» Data items
Start of Block

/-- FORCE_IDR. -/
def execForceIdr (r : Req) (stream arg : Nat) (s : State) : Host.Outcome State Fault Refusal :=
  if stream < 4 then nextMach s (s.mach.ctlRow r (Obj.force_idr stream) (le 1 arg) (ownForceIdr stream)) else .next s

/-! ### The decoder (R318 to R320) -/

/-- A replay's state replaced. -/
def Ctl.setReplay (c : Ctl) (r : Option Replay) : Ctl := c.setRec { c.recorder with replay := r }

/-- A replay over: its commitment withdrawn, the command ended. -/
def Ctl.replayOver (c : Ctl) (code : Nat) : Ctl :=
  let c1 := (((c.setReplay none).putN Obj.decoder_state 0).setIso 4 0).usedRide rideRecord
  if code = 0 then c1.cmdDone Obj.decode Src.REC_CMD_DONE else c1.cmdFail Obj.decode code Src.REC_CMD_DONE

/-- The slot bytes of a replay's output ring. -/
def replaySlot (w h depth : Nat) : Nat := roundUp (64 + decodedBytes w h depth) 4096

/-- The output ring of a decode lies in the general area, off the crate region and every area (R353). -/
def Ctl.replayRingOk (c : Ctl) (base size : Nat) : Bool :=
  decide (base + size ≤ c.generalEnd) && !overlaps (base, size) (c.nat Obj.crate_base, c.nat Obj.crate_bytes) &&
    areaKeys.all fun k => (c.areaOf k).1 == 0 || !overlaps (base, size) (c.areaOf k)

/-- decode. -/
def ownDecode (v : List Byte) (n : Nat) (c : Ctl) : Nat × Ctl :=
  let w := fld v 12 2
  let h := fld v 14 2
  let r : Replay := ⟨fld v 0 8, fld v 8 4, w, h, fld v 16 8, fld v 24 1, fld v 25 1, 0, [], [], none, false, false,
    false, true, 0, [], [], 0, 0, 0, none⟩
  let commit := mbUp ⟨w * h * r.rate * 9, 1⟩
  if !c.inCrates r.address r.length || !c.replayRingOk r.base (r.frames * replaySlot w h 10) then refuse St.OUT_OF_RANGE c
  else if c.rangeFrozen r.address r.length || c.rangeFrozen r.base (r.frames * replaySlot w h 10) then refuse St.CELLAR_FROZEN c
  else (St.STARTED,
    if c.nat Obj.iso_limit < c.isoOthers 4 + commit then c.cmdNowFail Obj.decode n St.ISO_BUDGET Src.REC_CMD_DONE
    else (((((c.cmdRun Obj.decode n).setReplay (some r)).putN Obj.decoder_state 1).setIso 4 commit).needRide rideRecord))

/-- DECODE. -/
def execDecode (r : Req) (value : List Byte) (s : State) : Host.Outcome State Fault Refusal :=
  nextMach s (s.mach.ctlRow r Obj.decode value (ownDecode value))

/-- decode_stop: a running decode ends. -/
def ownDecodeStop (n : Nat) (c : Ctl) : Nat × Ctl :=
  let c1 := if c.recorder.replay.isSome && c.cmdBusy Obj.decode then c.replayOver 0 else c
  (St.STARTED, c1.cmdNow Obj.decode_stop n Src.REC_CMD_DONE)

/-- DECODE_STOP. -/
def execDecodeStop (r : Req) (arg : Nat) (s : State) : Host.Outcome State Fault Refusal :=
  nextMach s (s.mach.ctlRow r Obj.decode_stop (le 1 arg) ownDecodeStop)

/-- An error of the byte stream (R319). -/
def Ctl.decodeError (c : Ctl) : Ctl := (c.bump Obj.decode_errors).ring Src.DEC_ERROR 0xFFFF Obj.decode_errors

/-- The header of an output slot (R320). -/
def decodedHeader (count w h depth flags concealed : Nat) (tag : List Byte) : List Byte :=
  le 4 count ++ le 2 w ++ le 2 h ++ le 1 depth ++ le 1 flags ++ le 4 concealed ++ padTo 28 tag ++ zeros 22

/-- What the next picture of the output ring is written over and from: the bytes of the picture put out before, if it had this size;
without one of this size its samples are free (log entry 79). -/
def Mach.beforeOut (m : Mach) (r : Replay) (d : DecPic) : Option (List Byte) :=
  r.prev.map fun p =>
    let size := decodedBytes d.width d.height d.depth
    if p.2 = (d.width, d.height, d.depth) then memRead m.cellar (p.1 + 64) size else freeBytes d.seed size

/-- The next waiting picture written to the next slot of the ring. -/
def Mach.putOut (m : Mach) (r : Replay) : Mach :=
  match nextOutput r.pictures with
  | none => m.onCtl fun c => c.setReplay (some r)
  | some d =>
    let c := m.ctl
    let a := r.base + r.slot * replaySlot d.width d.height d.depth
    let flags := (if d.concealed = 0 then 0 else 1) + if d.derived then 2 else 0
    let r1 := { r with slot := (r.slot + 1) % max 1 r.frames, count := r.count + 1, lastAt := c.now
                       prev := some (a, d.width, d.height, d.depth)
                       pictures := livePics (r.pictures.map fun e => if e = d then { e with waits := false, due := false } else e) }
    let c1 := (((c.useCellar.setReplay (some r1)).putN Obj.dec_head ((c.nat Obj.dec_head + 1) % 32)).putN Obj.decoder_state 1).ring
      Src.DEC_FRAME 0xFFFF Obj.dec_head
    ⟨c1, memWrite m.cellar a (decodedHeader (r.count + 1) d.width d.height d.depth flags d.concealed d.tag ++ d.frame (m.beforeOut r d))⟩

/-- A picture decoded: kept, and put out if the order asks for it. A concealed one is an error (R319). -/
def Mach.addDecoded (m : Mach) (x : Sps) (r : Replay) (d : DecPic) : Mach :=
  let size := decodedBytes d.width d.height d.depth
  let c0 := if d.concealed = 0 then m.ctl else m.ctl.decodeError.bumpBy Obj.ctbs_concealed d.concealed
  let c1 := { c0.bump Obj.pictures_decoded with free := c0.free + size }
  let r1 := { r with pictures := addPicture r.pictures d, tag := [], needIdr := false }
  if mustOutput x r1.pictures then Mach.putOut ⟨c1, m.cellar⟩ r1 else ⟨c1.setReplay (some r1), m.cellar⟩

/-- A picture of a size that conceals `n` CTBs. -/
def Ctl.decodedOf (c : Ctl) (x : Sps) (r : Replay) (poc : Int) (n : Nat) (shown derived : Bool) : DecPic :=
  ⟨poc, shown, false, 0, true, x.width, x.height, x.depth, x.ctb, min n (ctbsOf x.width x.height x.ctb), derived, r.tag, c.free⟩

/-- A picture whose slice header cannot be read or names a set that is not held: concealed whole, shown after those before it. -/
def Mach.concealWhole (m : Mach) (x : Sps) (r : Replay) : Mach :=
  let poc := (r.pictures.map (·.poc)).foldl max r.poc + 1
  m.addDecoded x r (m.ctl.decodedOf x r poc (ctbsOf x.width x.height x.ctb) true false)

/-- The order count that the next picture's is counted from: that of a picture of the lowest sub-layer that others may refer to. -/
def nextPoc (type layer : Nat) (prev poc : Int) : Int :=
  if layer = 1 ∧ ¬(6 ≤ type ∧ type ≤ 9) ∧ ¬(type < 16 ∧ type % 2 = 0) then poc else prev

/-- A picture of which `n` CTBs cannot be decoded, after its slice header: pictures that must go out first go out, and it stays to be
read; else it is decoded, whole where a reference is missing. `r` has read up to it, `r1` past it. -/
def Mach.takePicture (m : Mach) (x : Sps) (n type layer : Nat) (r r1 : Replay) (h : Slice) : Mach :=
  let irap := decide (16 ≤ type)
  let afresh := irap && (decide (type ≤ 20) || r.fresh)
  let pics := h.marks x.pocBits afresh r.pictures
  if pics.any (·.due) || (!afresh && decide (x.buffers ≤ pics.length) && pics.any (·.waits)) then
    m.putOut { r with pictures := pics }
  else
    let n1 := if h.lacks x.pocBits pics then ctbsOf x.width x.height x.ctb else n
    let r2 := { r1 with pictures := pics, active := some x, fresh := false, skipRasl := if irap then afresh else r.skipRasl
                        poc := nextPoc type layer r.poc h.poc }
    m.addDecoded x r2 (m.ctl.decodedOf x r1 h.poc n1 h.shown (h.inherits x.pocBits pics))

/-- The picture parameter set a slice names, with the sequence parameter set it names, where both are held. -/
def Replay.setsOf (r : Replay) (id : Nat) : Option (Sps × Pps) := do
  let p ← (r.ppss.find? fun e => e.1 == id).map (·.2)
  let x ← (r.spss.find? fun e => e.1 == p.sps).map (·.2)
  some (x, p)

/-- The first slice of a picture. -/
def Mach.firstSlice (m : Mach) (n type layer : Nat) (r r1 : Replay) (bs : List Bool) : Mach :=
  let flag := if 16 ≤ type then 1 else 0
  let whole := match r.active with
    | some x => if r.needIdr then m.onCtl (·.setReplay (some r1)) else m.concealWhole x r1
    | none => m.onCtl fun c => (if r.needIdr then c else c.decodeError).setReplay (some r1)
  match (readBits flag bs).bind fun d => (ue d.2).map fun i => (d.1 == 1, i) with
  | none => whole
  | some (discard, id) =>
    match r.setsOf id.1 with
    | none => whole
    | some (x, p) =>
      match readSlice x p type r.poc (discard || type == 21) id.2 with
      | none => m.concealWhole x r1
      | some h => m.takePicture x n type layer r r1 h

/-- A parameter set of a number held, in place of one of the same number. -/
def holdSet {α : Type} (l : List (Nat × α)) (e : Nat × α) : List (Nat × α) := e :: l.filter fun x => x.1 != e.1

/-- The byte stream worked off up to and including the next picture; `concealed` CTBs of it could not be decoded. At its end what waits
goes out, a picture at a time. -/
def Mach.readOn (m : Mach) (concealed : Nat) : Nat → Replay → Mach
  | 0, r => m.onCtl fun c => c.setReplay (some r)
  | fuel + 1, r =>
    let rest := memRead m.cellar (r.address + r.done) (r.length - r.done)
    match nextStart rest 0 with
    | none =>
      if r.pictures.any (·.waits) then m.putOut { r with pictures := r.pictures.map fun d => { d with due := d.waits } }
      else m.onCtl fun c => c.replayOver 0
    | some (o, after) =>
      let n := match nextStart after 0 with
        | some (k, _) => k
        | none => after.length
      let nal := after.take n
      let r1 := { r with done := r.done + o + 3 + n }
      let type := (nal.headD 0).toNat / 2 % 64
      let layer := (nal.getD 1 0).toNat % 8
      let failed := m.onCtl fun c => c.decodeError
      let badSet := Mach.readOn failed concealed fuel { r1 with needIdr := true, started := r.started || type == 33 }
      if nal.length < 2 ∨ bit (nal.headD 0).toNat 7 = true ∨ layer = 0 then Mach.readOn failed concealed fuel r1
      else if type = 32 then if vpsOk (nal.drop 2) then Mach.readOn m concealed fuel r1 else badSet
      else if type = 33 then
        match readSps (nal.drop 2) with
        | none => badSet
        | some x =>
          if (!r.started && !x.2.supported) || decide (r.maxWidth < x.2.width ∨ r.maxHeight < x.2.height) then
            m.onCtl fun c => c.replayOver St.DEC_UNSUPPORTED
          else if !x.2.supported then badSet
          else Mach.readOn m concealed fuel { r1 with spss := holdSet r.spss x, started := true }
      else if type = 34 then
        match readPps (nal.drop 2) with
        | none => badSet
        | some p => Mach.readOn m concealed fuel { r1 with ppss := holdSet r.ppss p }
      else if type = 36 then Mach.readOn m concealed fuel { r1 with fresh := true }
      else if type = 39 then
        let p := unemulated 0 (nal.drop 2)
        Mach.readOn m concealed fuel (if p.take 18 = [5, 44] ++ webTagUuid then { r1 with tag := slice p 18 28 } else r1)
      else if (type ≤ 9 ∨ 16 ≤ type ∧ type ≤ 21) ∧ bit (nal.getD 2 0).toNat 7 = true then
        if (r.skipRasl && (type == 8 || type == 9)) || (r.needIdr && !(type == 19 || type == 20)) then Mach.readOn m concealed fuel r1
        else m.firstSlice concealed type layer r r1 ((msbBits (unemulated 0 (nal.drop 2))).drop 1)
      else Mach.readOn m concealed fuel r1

End of Block

» Your objective
The lines to return begin at the first line of the records and end at the line holding "if code = 0"; please return them exactly, including both, and nothing beyond.

» Your response
/-- FORCE_IDR. -/
def execForceIdr (r : Req) (stream arg : Nat) (s : State) : Host.Outcome State Fault Refusal :=
  if stream < 4 then nextMach s (s.mach.ctlRow r (Obj.force_idr stream) (le 1 arg) (ownForceIdr stream)) else .next s

/-! ### The decoder (R318 to R320) -/

/-- A replay's state replaced. -/
def Ctl.setReplay (c : Ctl) (r : Option Replay) : Ctl := c.setRec { c.recorder with replay := r }

/-- A replay over: its commitment withdrawn, the command ended. -/
def Ctl.replayOver (c : Ctl) (code : Nat) : Ctl :=
  let c1 := (((c.setReplay none).putN Obj.decoder_state 0).setIso 4 0).usedRide rideRecord
  if code = 0 then c1.cmdDone Obj.decode Src.REC_CMD_DONE else c1.cmdFail Obj.decode code Src.REC_CMD_DONE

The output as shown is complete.